Hainuwele is God, Jesus, and the serpent in this story, and she is everything to my Chapaev’s nothing—he’s just a whisper from a distant book, in a distant place, in a distant time. He did not beget sin but only a mediocre book, a few movies, and a shitload of jokes. His creation myth guttered out after a few decades, and there’s only the dead and wistfulness for something that could’ve—should’ve—been that is left in its wake. He’s not a god, he’s the hero of the failed Revolution, and those creation myths are not the same.
Mom calls the next day, and her voice is weak and distant. She assures me that everything is all right, fine really, and both of my parents are of the age when no news is good news, and I dread it when they call, because they don’t call unless there’s news. And despite her reassurances, there’s a lump in my throat and a knot in my belly.
She talks about travel instead, and about the trip to Estonia her and dad were planning—and I think about how it changed, how Estonia used to be the same country but was now “abroad,” grown more distant, while America had moved closer. My head spins as I imagine the stretchings and contractions of the world, the distortions—the way neat squares of criss-crossing parallels and meridians buckle, like wet hardwood floors, and how the surface of the globe itself becomes ridged instead of smooth. And then I see Chapaev stepping from one ridge to the next, as the Earth folds and moves Indonesia just a few steps away from the Ural River.
“You seem distracted,” mom says, reproachful.
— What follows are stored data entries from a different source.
-- ==== Sys2Proof/Word.lean ====
section
/-! DEFINITION. The widths of the LSB bit-packer (spec/00_scope.md R6, R8, R9): bytes, 32-bit words, the
lane file, the lane group and the window offset.  Bit 0 is the least significant bit everywhere (R8), which is
`BitVec`'s own numbering. -/

namespace Sys2Proof

/-- One carrier byte, the contents of one lane (R6 `LANE_W` = 8). -/
abbrev Byte := BitVec 8

/-- A value of the 32-bit host port (R6 `BUS_W`), of VALUE (R6 `VALUE_W`) and of CMD (R70). -/
abbrev Word := BitVec 32

/-- The carrier lane file `L[0..31]` (R6 `N_LANES` = 32, R21). -/
abbrev Lanes := Vector Byte 32

/-- A lane group `G`, 0 to 3: lanes `8G .. 8G+7` (R6 `N_GROUPS` = 4, R73). -/
abbrev LaneGroup := Fin 4

/-- An offset into the register window, `0 <= off < 64` (R42 `WINDOW_BYTES` = 64): the block sees no other. -/
abbrev Offset := Fin 64

end Sys2Proof
end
“Sorry,” I say. “I’m just thinking about geopolitics.” “We miss you,” mom says, and I suddenly know that it is time
for me to go visit. I buy my ticket the next day, for two weeks ahead. I need two weeks to make some headway with Chapaev and the Coconut Girl.
It is time to bite the bullet, and I head for the Indonesian shop and its endless bowl of “take one” freebies. I know I’ve been relying on its serendipitous nature entirely too much, and I even wonder if my superstition led me astray, away from the proper design of my AIs. I also feel guilty for neglecting my cockroaches, and I buy them some old cookies from the bakery next door. They like food, sugar, darkness, uncleanness. At some point, one has to question the wisdom of turning one’s office over to the artificial cockroaches.
To my surprise, I find Ryan of the party and the awkward Au Bon Pain meeting browsing through the store, looking at the sculptures and the copper gongs. Marvelous gongs, I think, my mom called them. Just like in the hotel brochure.